_Stored data entries_.
####################

-- ==== Sys2Proof/Certificates/Slice0/Obligations.lean ====
section
/-! DEFINITION. The statements for the provers. -/

open Sys2Proof Sys2Proof.Machine Sys2Proof.Safety

/-- a step takes the command at the front of the queue and runs it with the rest of the queue. 00_scope.md. -/
def Obligations.StepRunsFrontCommand : Prop :=
  ∀ (c : Instr) (rest : List Instr) (s : State), step { s with pending := c :: rest } = exec c { s with pending := rest }

/-- on an empty queue 8 ns of the reference clock pass, and nothing else happens (the model's choice, log entry 2). R303, R305, R371. That an empty queue lets 8 ns pass is the model's choice (log entry 2). -/
def Obligations.EmptyQueueIsATick : Prop :=
  ∀ s : State, s.pending = [] →
    (s.pins.aux = false → step s = .next s)
    ∧ (s.pins.aux = true →
      let t := { s with clock := s.clock + 8, drone := { s.drone with count := ((s.drone.count : Int) + 8 * 2 ^ 24 + s.drone.rate).toNat } }
      let released := s.power.alertPin = true ∧ s.power.alert = false ∧ s.power.alertClear + 1000000 ≤ s.clock + 8
      (¬released → step s = .next t)
      ∧ (released → step s = .next { t with power := { s.power with alertPin := false }, outbox := s.outbox ++ [.pin "PWR_ALERT_N" false] }))

/-- after reset every register reads its table's reset value; memory, queue and outbox are empty. R17, R167, R238, R294, R313, R334, R384, R394. That memory reads 0 (log entry 4), the queue and the outbox (log entries 2 and 6) and the MSI-X masks (log entry 12) are the model's choices. -/
def Obligations.ResetLeavesThePowerOnState : Prop :=
  let s := State.reset
  (∀ e ∈ ([(regHstId, 0x0001B00000000000), (regContractFw, 0x01000000), (regLeaseCfg, 0x1F4), (regPlnCfg, 0x00C8000A03000000),
      (regPwrCapHost, 0xCE4), (regPwrCfg, 0x00005D140FA00000), (regFabId, 0x120C), (regFabCtrl, 0x1400100000),
      (regDroneCtrl, 0xFFFF), (regDroneStatus, 0xFF00000000)] : List (Nat × Nat)), regGet s e.1 = BitVec.ofNat 64 e.2)
  ∧ (∀ n < 8, regGet s (regStkId n) = BitVec.ofNat 64 (0x0C204800 + n) ∧ regGet s (regStkMap n) = 0
      ∧ regGet s (regArbCtrl n) = 0x1F000FFFDFF08000 ∧ regGet s (regArbSeed n) = 1 ∧ regGet s (regTicketsLo n) = 0x0101010101010101
      ∧ regGet s (regTicketsHi n) = 0x0101010101010101 ∧ ∀ c < 16, regGet s (regArbClass n c) = 0x2AA)
  ∧ (∀ p < 30, regGet s (regPortWeights p) = 0x02060404) ∧ (∀ p < 18, regGet s (regPrtCtrl p) = 0x0A8000000000)
  ∧ (∀ v < 32, regGet s (regMsix v) = 0x100000000)
  ∧ (∀ k, (regRow k = none ∨ ∃ r, regRow k = some r ∧ r.reset = 0) → regGet s k = 0)
  ∧ (∀ off n, memRead s off n = List.replicate n 0)
  ∧ s.pending = [] ∧ s.outbox = [] ∧ s.clock = 0 ∧ s.plan.pattern = none ∧ s.host.accepted = false ∧ s.pins.aux = false
  ∧ s.pins.input = false

/-- the state after reset keeps the canonical form of its tables. R17, R149. -/
def Obligations.ResetIsCanonical : Prop := Canonical State.reset

/-- no command stops the package: every step from every state answers a next state. R18, R116, R386. That a command without an occasion changes nothing is log entry 1. -/
def Obligations.EveryStepAnswersNextState : Prop := ∀ s : State, Goes s

/-- every step keeps the canonical form of memory, of the register file and of the other tables. R17, R149. -/
def Obligations.EveryStepKeepsCanonical : Prop := ∀ s t : State, Canonical s → step s = .next t → Canonical t

/-- decode of encode gives back every field of every slot, and a bundle gives back its ten slot words. R81, R115, R118, R123, R125, R132, R137, R140. -/
def Obligations.SlotEncodingsRoundTrip : Prop :=
  (∀ (sl : Slot) (op : Nat) (f : ScalarFields), (sl = .s0 ∨ sl = .s1 ∧ f.imm.toNat < 2 ^ 20) → op < 256 →
    encodeScalar sl op f < 2 ^ slotWidth sl ∧ slotOp sl (encodeScalar sl op f) = op ∧ decodeScalar sl (encodeScalar sl op f) = f)
  ∧ (∀ (sl : Slot) (op : Nat) (f : MemFields), sl = .l0 ∨ sl = .l1 ∨ sl = .st → op < 256 →
    encodeMem op f < 2 ^ slotWidth sl ∧ slotOp sl (encodeMem op f) = op ∧ decodeMem (encodeMem op f) = f)
  ∧ (∀ (sl : Slot) (op : Nat) (f : VecFields), sl = .v0 ∨ sl = .v1 → op < 256 →
    encodeVec op f < 2 ^ slotWidth sl ∧ slotOp sl (encodeVec op f) = op ∧ decodeVec (encodeVec op f) = f)
  ∧ (∀ (op : Nat) (f : MxFields), op < 256 →
    encodeMx op f < 2 ^ slotWidth .mx ∧ slotOp .mx (encodeMx op f) = op ∧ decodeMx (encodeMx op f) = f)
  ∧ (∀ (op : Nat) (f : DmFields), op < 256 →
    encodeDm op f < 2 ^ slotWidth .dm ∧ slotOp .dm (encodeDm op f) = op ∧ decodeDm (encodeDm op f) = f)
  ∧ (∀ (op : Nat) (o : BitVec 11), op < 32 →
    encodeSy op o < 2 ^ slotWidth .sy ∧ slotOp .sy (encodeSy op o) = op ∧ encodeSy op o % 2 ^ 11 = o.toNat)
  ∧ (∀ w : Slot → Nat, (∀ sl, w sl < 2 ^ slotWidth sl) → ∀ sl,
    slotBits (BitVec.ofNat 512 ((allSlots.map fun x => w x * 2 ^ slotLo x).foldl (· + ·) 0)) sl = w sl)

/-- a slot's outcomes are kept with the gang until its bundle commits, and the last slot commits it. R82, R83, R104, R111, R116. -/
def Obligations.SlotOutcomesAreCollected : Prop :=
  ∀ (s : State) (g : Nat) (sl : Slot) (gp : BitVec 4) (gn : Bool) (f : Nat → Nat → Tile → SlotOut),
    (gangGet s g).opened = true →
    let G := gangGet s g
    let out := fun (m : Nat × Nat) => if guardTrue (tileGet s m.2) gp gn = true then f m.1 m.2 (tileGet s m.2) else .done []
    let fault := fun (code : Nat) => { G with left := setErase G.left (slotCode sl), exc := G.exc ++ [⟨slotCode sl, 0, code, 0⟩] }
    let kept := { G with
      left := setErase G.left (slotCode sl)
      buf := G.buf ++ (gangMembers s g).flatMap fun m => match out m with
        | .done es => es.map fun e => (m.1, slotCode sl, e)
        | .raise _ _ => []
      exc := G.exc ++ (gangMembers s g).filterMap fun m => match out m with
        | .done _ => none
        | .raise code info => some ⟨slotCode sl, m.1, code, info⟩ }
    ((∃ k ∈ G.left, k ≠ slotCode sl) →
      (∀ code, slotRun s g sl (some code) gp gn f = gangSet s g (fault code)) ∧ slotRun s g sl none gp gn f = gangSet s g kept)
    ∧ ((∀ k ∈ G.left, k = slotCode sl) →
      (∀ code, slotRun s g sl (some code) gp gn f = commitBundle (gangSet s g (fault code)) g)
      ∧ slotRun s g sl none gp gn f = commitBundle (gangSet s g kept) g)

/-- a branch is taken where every member agrees, diverges with 0x09 else, and takes effect after two bundles. R85, R102, R121, R122. -/
def Obligations.TakenBranchAndDivergence : Prop :=
  (∀ (s : State) (g : Nat) (f : ScalarFields) (eff : Tile → SlotOut) (cond : Tile → Bool) (target : Tile → Nat),
    (∃ k ∈ (gangGet s g).left, k ≠ 0) →
    let G := gangGet s g
    let guard := fun (m : Nat × Nat) => guardTrue (tileGet s m.2) f.gp f.gn
    let out := fun (m : Nat × Nat) => if guard m = true then eff (tileGet s m.2) else .done []
    let holds := fun (m : Nat × Nat) => guard m = true ∧ cond (tileGet s m.2) = true
    let kept := { G with left := setErase G.left 0, buf := G.buf ++ (gangMembers s g).flatMap fun m => match out m with
        | .done es => es.map fun e => (m.1, 0, e)
        | .raise _ _ => [] }
    (∀ m ∈ gangMembers s g, ∃ es, out m = .done es) →
      (gangMembers s g ≠ [] → (∀ m ∈ gangMembers s g, holds m) →
        branchRun s g none f eff cond target
          = gangSet s g { kept with taken := some (target (tileGet s (at' 0 (gangTiles s g) 0))) })
      ∧ ((∀ m ∈ gangMembers s g, ¬holds m) → branchRun s g none f eff cond target = gangSet s g kept)
      ∧ (∀ (i t first : Nat), (i, t) ∈ gangMembers s g → (0, first) ∈ gangMembers s g → (holds (i, t) ↔ ¬holds (0, first)) →
        (∀ m ∈ gangMembers s g, m.1 < i → (holds m ↔ holds (0, first))) →
        branchRun s g none f eff cond target
          = gangSet s g { G with left := setErase G.left 0, exc := G.exc ++ [⟨0, i, 0x09, 0⟩] }))
  ∧ (∀ (G : Gang) (t : Nat),
    nextPc { G with branch := none, taken := some t } = (G.pc + 1, some (t, 2), .running)
    ∧ nextPc { G with branch := some (t, 2), taken := none } = (G.pc + 1, some (t, 1), .running)
    ∧ (t ≠ 0x10000 → nextPc { G with branch := some (t, 1), taken := none } = (t, none, .running))
    ∧ nextPc { G with branch := some (0x10000, 1), taken := none } = (G.pc, none, .draining)
    ∧ nextPc { G with branch := none, taken := none } = (G.pc + 1, none, .running))

/-- a bundle commits all its results together, or records its worst exception in every member and halts. R83, R84, R86, R104, R111. Slot before gang index is the model's reading of R111's two sentences (DEDUCED). -/
def Obligations.BundleCommitsOrRaises : Prop :=
  (∀ (l : List TileExc) (e : TileExc), worstExc l = some e →
    e ∈ l ∧ ∀ d ∈ l, e.slot < d.slot ∨ (e.slot = d.slot ∧ e.index ≤ d.index))
  ∧ (∀ (l : List TileExc), worstExc l = none ↔ l = [])
  ∧ (∀ (s : State) (g : Nat), let G := gangGet s g
    (∀ e ∈ G.buf, (∃ lat r, e.2.2 = .result lat r) ∨ ∃ m, e.2.2 = .wait m) → G.exc = [] →
    let s1 := (gangMembers s g).foldl (fun a m => tileMod a m.2 fun x => { x with
      pipe := x.pipe ++ G.buf.filterMap fun e => match e.2.2 with
        | .result lat r => if e.1 = m.1 then some ⟨G.cycle + lat, G.cycle, e.2.1, r⟩ else none
        | _ => none
      cntIssue := x.cntIssue + 1, cntMxBusy := if slotBits G.bundle .mx = 0 then x.cntMxBusy else x.cntMxBusy + 1 }) s
    let ws := G.buf.filterMap fun e => match e.2.2 with | .wait m => some (e.1, m) | _ => none
    commitBundle s g = gangSet s1 g { G with
      phase := (nextPc G).2.2, pc := (nextPc G).1, branch := (nextPc G).2.1, taken := none, opened := false, left := [], buf := [],
      exc := [], shadow := if hasBranch G.bundle = true then 2 else G.shadow - 1,
      waits := if waitHolds s1 g ws = true then ws else [] })
  ∧ (∀ (s : State) (g : Nat) (e : TileExc), Canonical s →
    worstExc ((gangGet s g).exc ++ clashExc (gangGet s g).buf) = some e →
    let t := commitBundle s g
    { t with tiles := s.tiles, gangs := s.gangs } = s
    ∧ (∀ x ∉ gangTiles s g, tileGet t x = tileGet s x)
    ∧ (∀ x ∈ gangTiles s g, tileGet t x = { flushTile (gangGet s g).cycle (tileGet s x) with
        exc := excWord e (gangGet s g).pc, excInfo := BitVec.ofNat 64 e.info, tstate := .halted })
    ∧ (gangGet t g).phase = .halted ∧ (gangGet t g).pc = (gangGet s g).pc ∧ (gangGet t g).left = [] ∧ (gangGet t g).waits = []
    ∧ ∀ h ≠ g, gangGet t h = gangGet s h)

/-- a gang's ticket wait ends when every named slot has left pending in every member, each with its own status. R101. -/
def Obligations.TicketWaitEnds : Prop :=
  (∀ (g cycles : Nat) (s : State), (gangGet s g).waits ≠ [] →
    let pending := fun (t : Nat) (mask : Nat) => ∃ k < 32, mask.testBit k = true ∧ mapGet 0 (tileGet s t).tick k = 1
    ((∀ w ∈ (gangGet s g).waits, ∀ t ∈ gangTiles s g, ¬pending t w.2) →
      exec (.ticketWaitEnd g cycles) s = .next (gangSet (tilesMod s (gangTiles s g) fun x =>
        { x with cntWait := x.cntWait + BitVec.ofNat 64 cycles }) g { gangGet s g with waits := [] }))
    ∧ ((∃ w ∈ (gangGet s g).waits, ∃ t ∈ gangTiles s g, pending t w.2) → exec (.ticketWaitEnd g cycles) s = .next s))
  ∧ (∀ (s : State) (t tk code : Nat), Canonical s → mapRising (tileGet s t).tick = true →
    let u := tileMod s t fun x => endTicket x tk code
    mapGet 0 (tileGet u t).tick tk = code ∧ ∀ x ≠ t, tileGet u x = tileGet s x)

/-- a slot that executes while others of its bundle remain changes its gang alone, its members only settling. R83, R86, R111. -/
def Obligations.BundleSlotFrame : Prop :=
  ∀ (c : Instr) (g : Nat) (sl : Slot) (s t : State), Canonical s → c.slotOf = some (g, sl) → sl ≠ .l0 → sl ≠ .l1 →
    (∀ f, c ≠ .dock g f ∧ c ≠ .coll g f) → (∃ k ∈ (gangGet s g).left, k ≠ slotCode sl) → exec c s = .next t →
    { t with tiles := s.tiles, gangs := s.gangs } = s
    ∧ (∀ x ∉ gangTiles s g, tileGet t x = tileGet s x)
    ∧ (∀ x ∈ gangTiles s g, tileGet t x = tileGet s x ∨ tileGet t x = settleTile (gangGet s g).cycle (tileGet s x))
    ∧ (∀ h ≠ g, gangGet t h = gangGet s h)
    ∧ (let G := gangGet s g
      let H := gangGet t g
      H.phase = G.phase ∧ H.pc = G.pc ∧ H.cycle = G.cycle ∧ H.bundle = G.bundle ∧ H.opened = G.opened ∧ H.branch = G.branch
        ∧ H.shadow = G.shadow ∧ H.waits = G.waits)

/-- a sum of long sums is the same bit for bit in every order and grouping, with the anchor and flags of 02 R62. R60, R61, R62. -/
def Obligations.LongSumsAreOrderIndependent : Prop :=
  (∀ x y z : LongSum, lsAdd x y = lsAdd y x ∧ lsAdd (lsAdd x y) z = lsAdd x (lsAdd y z))
  ∧ (∀ (x : LongSum) (l : List LongSum), x.g < 2 ^ 108 →
    let y := l.foldl lsAdd x
    y.g = (x.g + (l.map (·.g)).sum) % 2 ^ 108
    ∧ (x.anchor ≤ y.anchor ∧ (∀ z ∈ l, z.anchor ≤ y.anchor) ∧ (y.anchor = x.anchor ∨ ∃ z ∈ l, y.anchor = z.anchor))
    ∧ (y.nf = true ↔ x.nf = true ∨ ∃ z ∈ l, z.nf = true)
    ∧ (y.inexact = true ↔ x.inexact = true ∨ ∃ z ∈ l, z.inexact = true)
    ∧ (y.poison = true ↔ x.poison = true ∨ (∃ z ∈ l, z.poison = true) ∨ ∃ z ∈ l, z.anchor ≠ x.anchor)
    ∧ (y.range = true ↔ x.range = true ∨ (∃ z ∈ l, z.range = true) ∨ ∃ z ∈ l, z.anchor ≠ x.anchor)
    ∧ ∀ k : List LongSum, k.Perm l → k.foldl lsAdd x = y)

/-- the predicted residue of a sum is its residue, a written container passes its check, and any one wrong bit fails it. R61, R76, R77. -/
def Obligations.ResidueArithmetic : Prop :=
  (∀ g : Nat, g < 2 ^ 108 → residue63 g = ((List.range 18).map fun i => g / 64 ^ i % 64).sum % 63)
  ∧ (∀ x y : LongSum, x.g < 2 ^ 108 → y.g < 2 ^ 108 → lsPredictedResidue x y = residue63 (lsAdd x y).g)
  ∧ (∀ x : LongSum, x.g < 2 ^ 108 → -256 ≤ x.anchor → x.anchor < 256 →
    lsContainer x < 2 ^ 127 ∧ lsOfContainer (lsContainer x) = x ∧ lsResidueOk (lsContainer x) = true)
  ∧ (∀ c : Nat, bitsOf c 113 108 = 63 → lsResidueOk c = false)
  ∧ (∀ c i : Nat, i < 114 → lsResidueOk c = true → lsResidueOk (c ^^^ 2 ^ i) = false)

/-- each rounding mode keeps within its bound, exact values convert unchanged, and no NaN but the canonical one is made. R53, R55, R69, R72, R73. -/
def Obligations.RoundingIsExact : Prop :=
  (∀ (mode : Rnd) (r mant d : Nat) (lsb : Int),
    roundUnits mode r mant (lsb + d) lsb = mant * 2 ^ d
    ∧ (let u := roundUnits mode r mant (lsb - d) lsb
      (mode = .zero → u = mant / 2 ^ d)
      ∧ (mode = .nearest → 2 * (u * 2 ^ d) ≤ 2 * mant + 2 ^ d ∧ 2 * mant ≤ 2 * (u * 2 ^ d) + 2 ^ d
        ∧ (2 * (u * 2 ^ d) = 2 * mant + 2 ^ d ∨ 2 * mant = 2 * (u * 2 ^ d) + 2 ^ d → u % 2 = 0))
      ∧ (mode = .stochastic → u = mant / 2 ^ d + (if r < mant % 2 ^ d * 2 ^ 32 / 2 ^ d then 1 else 0))))
  ∧ (∀ (f : Fmt) (mode : Rnd) (r : Nat) (sat : Bool), f ∈ [Fmt.fp32, .bf16, .e4m3, .e5m2, .e3m2, .e2m3, .fp4, .int8] →
    (∀ v, v < 2 ^ f.width → decodeNum f v ≠ .nan → encodeNum f mode r sat (decodeNum f v) = (v, false))
    ∧ (∀ x : Machine.Num, decodeNum f (encodeNum f mode r sat x).1 = .nan →
      x = .nan ∧ some (encodeNum f mode r sat x).1 = f.canonNaN ∧ (encodeNum f mode r sat x).2 = false)
    ∧ (f.canonNaN = none → encodeNum f mode r sat .nan = (0, true)))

####################

Extract every line from the one containing "x).1 = .nan →" through the last line of the data, inclusive, exactly as written.

    ∧ (∀ x : Machine.Num, decodeNum f (encodeNum f mode r sat x).1 = .nan →
      x = .nan ∧ some (encodeNum f mode r sat x).1 = f.canonNaN ∧ (encodeNum f mode r sat x).2 = false)
    ∧ (f.canonNaN = none → encodeNum f mode r sat .nan = (0, true)))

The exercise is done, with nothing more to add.